> [Task instructions] Lines before the one containing "else s.setFe l" are excluded; reproduce that line and all lines after it in the entries below, exactly.

________

theorem State.disableFormat_windowsKept : WindowsKept s s.disableFormat.1 := by
  have hset : ∀ n e, (e.st ≠ .disabled → s.entries[n].st ≠ .disabled) → WindowsKept s (s.setEntry n e) := fun n e he => by
    refine ⟨rfl, fun _ => rfl, fun m hm => ?_⟩
    have hm : ((s.entries.set n e)[m]).st ≠ .disabled := hm
    rw [getElem_set_entry] at hm
    split at hm
    · next hmn => exact hmn ▸ he hm
    · exact hm
  unfold State.disableFormat
  split
  · exact .refl s
  · next n _ =>
    split
    · exact .of_same rfl rfl rfl
    · exact .of_same rfl rfl rfl
    · next hst =>
      split
      · have hclear : ∀ w : State, WindowsKept w ((w.clearMemoriesNaming n).setArg 0) := fun w =>
          .of_same (by simp) (by simp) (by simp)
        exact (hset n { s.entries[n] with st := .disabled } fun h => absurd rfl h).trans (hclear _)
      · exact (hset n { s.entries[n] with st := .retiring } fun _ => by simp [-Fin.getElem_fin, hst]).trans (.of_same rfl rfl rfl)

theorem State.afterBurst_windowsKept (j : Job) : WindowsKept s (s.afterBurst j) := by
  unfold State.afterBurst
  split
  · exact .of_same rfl rfl rfl
  · exact State.endJob_windowsKept _ _ _ _

theorem State.stopTx_windowsKept : WindowsKept s s.stopTx.1 := by
  generalize hr : s.stopTx = r
  cases hr ▸ s.stopTx_stopped with
  | notActive => exact .refl s
  | burst => exact .of_same rfl rfl rfl
  | gap j _ _ => exact State.endJob_windowsKept _ _ _ _

theorem State.abortTx_windowsKept : WindowsKept s s.abortTx.1 := by
  have habort : WindowsKept s s.abortActive.1 := by
    generalize hr : s.abortActive = r
    cases hr ▸ s.abortActive_aborted with
    | notActive => exact .refl s
    | burst j _ _ => exact (WindowsKept.of_same (s := s) (t := s.countBurst) rfl rfl rfl).trans (State.endJob_windowsKept _ _ _ _)
    | gap j _ _ => exact State.endJob_windowsKept _ _ _ _
  unfold State.abortTx
  split
  · exact habort
  · split
    · rw [State.removeWaiting_eq]
      exact habort.trans (.of_same rfl rfl rfl)
    · exact .refl s

end

/-! ### The stored fields of an entry -/

/-- The fields of an entry are read out of its own 46 bytes. -/
theorem formatAt_congr {m m' : List Host.Cell} {n : Fin 8}
    (h : ∀ a, 48 * n.val ≤ a → a < 48 * n.val + 46 → Memory.read m' a = Memory.read m a) : formatAt m' n = formatAt m n := by
  have hbase : entryBase n = 48 * n.val := rfl
  have hread : ∀ k, k < 46 → Memory.read m' (entryBase n + k) = Memory.read m (entryBase n + k) := fun k hk =>
    h _ (by omega) (by omega)
  have hword : ∀ k, k < 45 → Memory.word m' (entryBase n + k) = Memory.word m (entryBase n + k) := fun k hk => by
    rw [Memory.word, Memory.word, hread k (by omega), Nat.add_assoc, hread (k + 1) (by omega)]
  have hwindow : ∀ k, k < 43 → windowAt m' (entryBase n + k) = windowAt m (entryBase n + k) := fun k hk => by
    rw [windowAt, windowAt, hword k (by omega), Nat.add_assoc, hword (k + 2) (by omega)]
  have hfirst : Memory.read m' (entryBase n) = Memory.read m (entryBase n) := hread 0 (by decide)
  simp [formatAt, hfirst, hread, hword, hwindow]

theorem Format.spacesBelow_iff (f : Format) (idle : Byte) :
    f.spacesBelow idle = true ↔ ∀ w ∈ f.spaceWindows, w.hi < 100 * idle.toNat := by
  simp [Format.spacesBelow]

/-- Step 6 of validation, line by line (R36). -/
theorem Format.belowIdle_iff (f : Format) (idleA idleB : Byte) :
    f.belowIdle idleA idleB = true ↔ (f.lineA = true → f.spacesBelow idleA = true) ∧ (f.lineB = true → f.spacesBelow idleB = true) := by
  cases hA : f.lineA <;> cases hB : f.lineB <;> simp [Format.belowIdle, hA, hB]
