-- ==== Sys2Proof/Proofs/LineEvents.lean ====
section
/-! PROOF. O8 to O11: what an edge, a threshold and a write of a line register do to a line, by its state. -/

namespace Sys2Proof.Machine

open Sys2Proof (Byte Time Payload Line)

variable {s : State} {l : Line} {g : GlitchTest}

/-! ### An accepted edge, by line state -/

theorem State.acceptEdge_of_idle (h : (s.fe.get l).st = .idle) :
    s.acceptEdge l g = (s.setFe l { s.fe.get l with st := .mark, test := none, since := g.edge }).sendNotice l
      (.burstStart s.clock.time) := by
  simp only [State.acceptEdge, h]

theorem State.acceptEdge_of_mark (h : (s.fe.get l).st = .mark) :
    s.acceptEdge l g = (s.setFe l { s.fe.get l with st := .space, test := none, since := g.edge, threshold := g.threshold }).sendNotice l
      (.element .mark (duration (s.fe.get l).since g.edge)) := by
  simp only [State.acceptEdge, h]

theorem State.acceptEdge_of_space (h : (s.fe.get l).st = .space) :
    s.acceptEdge l g = (s.setFe l { s.fe.get l with st := .mark, test := none, since := g.edge }).sendNotice l
      (.element .space (duration (s.fe.get l).since g.edge)) := by
  simp only [State.acceptEdge, h]

theorem State.acceptEdge_of_settle (h : (s.fe.get l).st = .settle) :
    s.acceptEdge l g = s.setFe l { s.fe.get l with
      test := none, wait := if (s.fe.get l).wait = none then some g.edge else none } := by
  simp only [State.acceptEdge, h]
  cases (s.fe.get l).wait <;> rfl

theorem State.acceptEdge_of_stuck (h : (s.fe.get l).st = .stuck) :
    s.acceptEdge l g = s.setFe l { s.fe.get l with st := .settle, test := none, wait := some g.edge, threshold := g.threshold } := by
  simp only [State.acceptEdge, h]

theorem State.acceptEdge_of_watch (h : (s.fe.get l).st = .watch) :
    s.acceptEdge l g = (s.setFe l { s.fe.get l with test := none }).setLink l
      { s.link.get l with wakeEdges := (s.link.get l).wakeEdges + 1 } := by
  simp only [State.acceptEdge, h]

theorem exec_glitchTestAccept_of_none (h : (s.fe.get l).test = none) : exec (.glitchTestAccept l) s = .next s := by
  simp only [exec, execGlitchTestAccept, h]

theorem exec_glitchTestAccept_of_some (h : (s.fe.get l).test = some g) :
    exec (.glitchTestAccept l) s = .next ((s.reachInstant ((s.fe.get l).acceptInstant g)).acceptEdge l g) := by
  simp only [exec, execGlitchTestAccept, h]

/-! ### A threshold, by line state -/

theorem State.thresholdEvent_of_settle {w : Nat} (hst : (s.fe.get l).st = .settle) (htest : (s.fe.get l).test = none)
    (hwait : (s.fe.get l).wait = some w) :
    s.thresholdEvent l .settle = (s.reachInstant (w + (s.fe.get l).threshold)).setFe l { s.fe.get l with st := .idle } := by
  simp [State.thresholdEvent, FrontEnd.thresholdInstant, State.actOnThreshold, State.reachInstant, hst, htest, hwait]

theorem State.thresholdEvent_of_no_wait (hst : (s.fe.get l).st = .settle) (hwait : (s.fe.get l).wait = none) :
    s.thresholdEvent l .settle = s := by
  simp [State.thresholdEvent, FrontEnd.thresholdInstant, hst, hwait]

theorem State.thresholdEvent_of_space (hst : (s.fe.get l).st = .space) (htest : (s.fe.get l).test = none) :
    s.thresholdEvent l .space = ((s.reachInstant ((s.fe.get l).since + (s.fe.get l).threshold)).setFe l
      { s.fe.get l with st := .idle }).sendNotice l (.burstEnd s.clock.time) := by
  simp [State.thresholdEvent, FrontEnd.thresholdInstant, State.actOnThreshold, State.reachInstant, hst, htest]

theorem State.thresholdEvent_of_mark (hst : (s.fe.get l).st = .mark) (htest : (s.fe.get l).test = none) :
    s.thresholdEvent l .mark = (((s.reachInstant ((s.fe.get l).since + 8 * 65535)).setFe l
      { s.fe.get l with st := .stuck, fault := true }).sendNotice l (.burstAbort .stuck)).setLineFault := by
  simp [State.thresholdEvent, FrontEnd.thresholdInstant, State.actOnThreshold, State.reachInstant, hst, htest, Config.us,
    Config.stuckMark, Config.ticksPerMicrosecond]

theorem State.thresholdEvent_of_other {st : LineState} (h : (s.fe.get l).test ≠ none ∨ (s.fe.get l).st ≠ st) :
    s.thresholdEvent l st = s := by
  have hnot : ¬ ((s.fe.get l).st = st ∧ (s.fe.get l).test = none) := fun hand => h.elim (fun hn => hn hand.2) fun hn => hn hand.1
  unfold State.thresholdEvent
  split
  · rfl
  · rw [if_neg hnot]

/-! ### What the passing of time has brought about -/

open Sys2Proof.Safety in
theorem State.thresholdPassed_iff :
    s.thresholdPassed l = true ↔ (s.fe.get l).test = none ∧ ¬ thresholdAhead (s.fe.get l) s.clock.now := by
  unfold State.thresholdPassed Safety.thresholdAhead
  cases (s.fe.get l).thresholdInstant <;> simp

open Sys2Proof.Safety in
theorem State.settleThreshold_of_ahead (h : thresholdAhead (s.fe.get l) s.clock.now) : s.settleThreshold l = s :=
  if_neg fun hp => (State.thresholdPassed_iff.mp hp).2 h

theorem State.settleThreshold_of_test (h : (s.fe.get l).test ≠ none) : s.settleThreshold l = s :=
  if_neg fun hp => h (State.thresholdPassed_iff.mp hp).1

open Sys2Proof.Safety in
theorem State.settleThreshold_of_passed (htest : (s.fe.get l).test = none) (h : ¬ thresholdAhead (s.fe.get l) s.clock.now) :
    s.settleThreshold l = s.actOnThreshold l :=
  if_pos (State.thresholdPassed_iff.mpr ⟨htest, h⟩)

open Sys2Proof.Safety in
/-- A line of another state waits for no threshold. -/
theorem thresholdAhead_of_st {f : FrontEnd} {now : Nat} (h : f.st ≠ .space ∧ f.st ≠ .settle ∧ f.st ≠ .mark) : thresholdAhead f now := by
  intro t ht
  unfold FrontEnd.thresholdInstant at ht
  split at ht <;> simp_all

/-- Acting on a threshold leads to a state without one, and leaves the test as it is. -/
theorem State.actOnThreshold_get :
    ((s.actOnThreshold l).fe.get l).test = (s.fe.get l).test ∧ ((s.actOnThreshold l).fe.get l).st ≠ .space ∧
      ((s.actOnThreshold l).fe.get l).st ≠ .settle ∧ ((s.actOnThreshold l).fe.get l).st ≠ .mark := by
  unfold State.actOnThreshold
  split
  · simp
  · simp
  · simp
  · next hspace hsettle hmark => exact ⟨rfl, hspace, hsettle, hmark⟩

theorem State.settleThreshold_test : ((s.settleThreshold l).fe.get l).test = (s.fe.get l).test := by
  unfold State.settleThreshold
  split
  · exact State.actOnThreshold_get.1
  · rfl

theorem State.settleThreshold_actOnThreshold : (s.actOnThreshold l).settleThreshold l = s.actOnThreshold l :=
  State.settleThreshold_of_ahead (thresholdAhead_of_st State.actOnThreshold_get.2)

theorem State.settleThreshold_settleThreshold : (s.settleThreshold l).settleThreshold l = s.settleThreshold l := by
  by_cases h : s.thresholdPassed l = true
  · rw [show s.settleThreshold l = s.actOnThreshold l from if_pos h, State.settleThreshold_actOnThreshold]
  · have hid : s.settleThreshold l = s := if_neg h
    rw [hid, hid]

theorem State.settleTest_of_none (h : (s.fe.get l).test = none) : s.settleTest l = s := by
  simp only [State.settleTest, h]

theorem State.settleTest_of_some (h : (s.fe.get l).test = some g) :
    s.settleTest l = if (s.fe.get l).acceptInstant g ≤ s.clock.now then s.acceptEdge l g else s := by
  simp only [State.settleTest, h]

/-- Without a test only a threshold can have been passed. -/
theorem State.catchUp_of_none (h : (s.fe.get l).test = none) : s.catchUp l = s.settleThreshold l := by
  unfold State.catchUp
  rw [State.settleTest_of_none (State.settleThreshold_test.trans h), State.settleThreshold_settleThreshold]

theorem State.catchUp_of_running (h : (s.fe.get l).test = some g) (hrun : s.clock.now < (s.fe.get l).acceptInstant g) :
    s.catchUp l = s := by
  have hne : (s.fe.get l).test ≠ none := by rw [h]; nofun
  unfold State.catchUp
  rw [State.settleThreshold_of_test hne, State.settleTest_of_some h, if_neg (Nat.not_le.mpr hrun), State.settleThreshold_of_test hne]

theorem State.catchUp_of_held (h : (s.fe.get l).test = some g) (hheld : (s.fe.get l).acceptInstant g ≤ s.clock.now) :
    s.catchUp l = (s.acceptEdge l g).settleThreshold l := by
  have hne : (s.fe.get l).test ≠ none := by rw [h]; nofun
  unfold State.catchUp
  rw [State.settleThreshold_of_test hne, State.settleTest_of_some h, if_pos hheld]

theorem State.acceptEdge_of_ignored (h : (s.fe.get l).st = .off ∨ (s.fe.get l).st = .blanked ∨ (s.fe.get l).st = .parked) :
    s.acceptEdge l g = s := by
  rcases h with h | h | h <;> simp only [State.acceptEdge, h]

/-- In OFF, BLANKED and PARKED nothing is waited for. -/
theorem State.catchUp_of_ignored (h : (s.fe.get l).st = .off ∨ (s.fe.get l).st = .blanked ∨ (s.fe.get l).st = .parked) :
    s.catchUp l = s := by
  have hahead : s.settleThreshold l = s :=
    State.settleThreshold_of_ahead (thresholdAhead_of_st (by rcases h with h | h | h <;> simp [h]))
  have htest : s.settleTest l = s := by
    cases hg : (s.fe.get l).test with
    | none => exact State.settleTest_of_none hg
    | some g =>
      rw [State.settleTest_of_some hg, State.acceptEdge_of_ignored h]
      exact ite_self s
  unfold State.catchUp
  rw [hahead, htest, hahead]

open Sys2Proof.Safety in
theorem State.acceptEdge_test (h : testsEdges (s.fe.get l).st ∨ (s.fe.get l).st = .watch) :
    ((s.acceptEdge l g).fe.get l).test = none := by
  rcases h with (h | h | h | h | h) | h
  · simp [State.acceptEdge_of_settle h]
  · simp [State.acceptEdge_of_idle h]
  · simp [State.acceptEdge_of_mark h]
  · simp [State.acceptEdge_of_space h]
  · simp [State.acceptEdge_of_stuck h]
  · simp [State.acceptEdge_of_watch h]

/-! ### A raw edge, by line state -/

/-- The new level at the input of a line. -/
def State.flip (s : State) (l : Line) : State := s.setFe l { s.fe.get l with level := !(s.fe.get l).level }

theorem State.rawEdge_of_ignored (h : (s.fe.get l).st = .off ∨ (s.fe.get l).st = .blanked ∨ (s.fe.get l).st = .parked) :
    s.rawEdge l = s.flip l := by
  rcases h with h | h | h <;> simp only [State.rawEdge, h, State.flip]

theorem State.rawEdge_active (h : (s.fe.get l).st = .watch) (hact : (s.fe.get l).active = true) :
    s.rawEdge l = s.setFe l { s.fe.get l with level := !(s.fe.get l).level, test := none } := by
  simp only [State.rawEdge, h, hact, if_true]

theorem State.rawEdge_inactive (h : (s.fe.get l).st = .watch) (hact : (s.fe.get l).active = false) :
    s.rawEdge l = (s.flip l).startTest l := by
  simp [State.rawEdge, h, hact, State.flip]

theorem State.flip_of_none (h : (s.fe.get l).test = none) :
    s.setFe l { s.fe.get l with level := !(s.fe.get l).level, test := none } = s.flip l := by
  rw [← h]
  rfl

open Sys2Proof.Safety in
theorem State.rawEdge_of_testsEdges (h : testsEdges (s.fe.get l).st) :
    s.rawEdge l = if (s.fe.get l).test.isSome then (s.flip l).rejectEdge l else (s.flip l).startTest l := by
  rcases h with h | h | h | h | h <;> simp only [State.rawEdge, h, State.flip]

theorem State.startTest_eq :
    s.startTest l = if (s.fe.get l).glitch = 0 then
        (s.setFe l { s.fe.get l with test := some ⟨s.clock.now, (s.fe.get l).idleThreshold⟩ }).acceptEdge l
          ⟨s.clock.now, (s.fe.get l).idleThreshold⟩
      else s.setFe l { s.fe.get l with test := some ⟨s.clock.now, (s.fe.get l).idleThreshold⟩ } := by
  have hiff : s.clock.now + Config.us (s.fe.get l).glitch.toNat ≤ s.clock.now ↔ (s.fe.get l).glitch = 0 := by
    have hzero : (s.fe.get l).glitch = 0 ↔ (s.fe.get l).glitch.toNat = 0 := by simp [BitVec.toNat_eq]
    rw [hzero]
    simp only [Config.us, Config.ticksPerMicrosecond]
    omega
  unfold State.startTest
  rw [State.settleTest_of_some (by rw [State.setFe_fe, PerLine.get_set_same])]
  simp only [State.setFe_fe, PerLine.get_set_same, FrontEnd.acceptInstant, State.setFe_clock, hiff]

________

> [Solution]
      else s.setFe l { s.fe.get l with test := some ⟨s.clock.now, (s.fe.get l).idleThreshold⟩ } := by
  have hiff : s.clock.now + Config.us (s.fe.get l).glitch.toNat ≤ s.clock.now ↔ (s.fe.get l).glitch = 0 := by
    have hzero : (s.fe.get l).glitch = 0 ↔ (s.fe.get l).glitch.toNat = 0 := by simp [BitVec.toNat_eq]
    rw [hzero]
    simp only [Config.us, Config.ticksPerMicrosecond]
    omega
  unfold State.startTest
  rw [State.settleTest_of_some (by rw [State.setFe_fe, PerLine.get_set_same])]
  simp only [State.setFe_fe, PerLine.get_set_same, FrontEnd.acceptInstant, State.setFe_clock, hiff]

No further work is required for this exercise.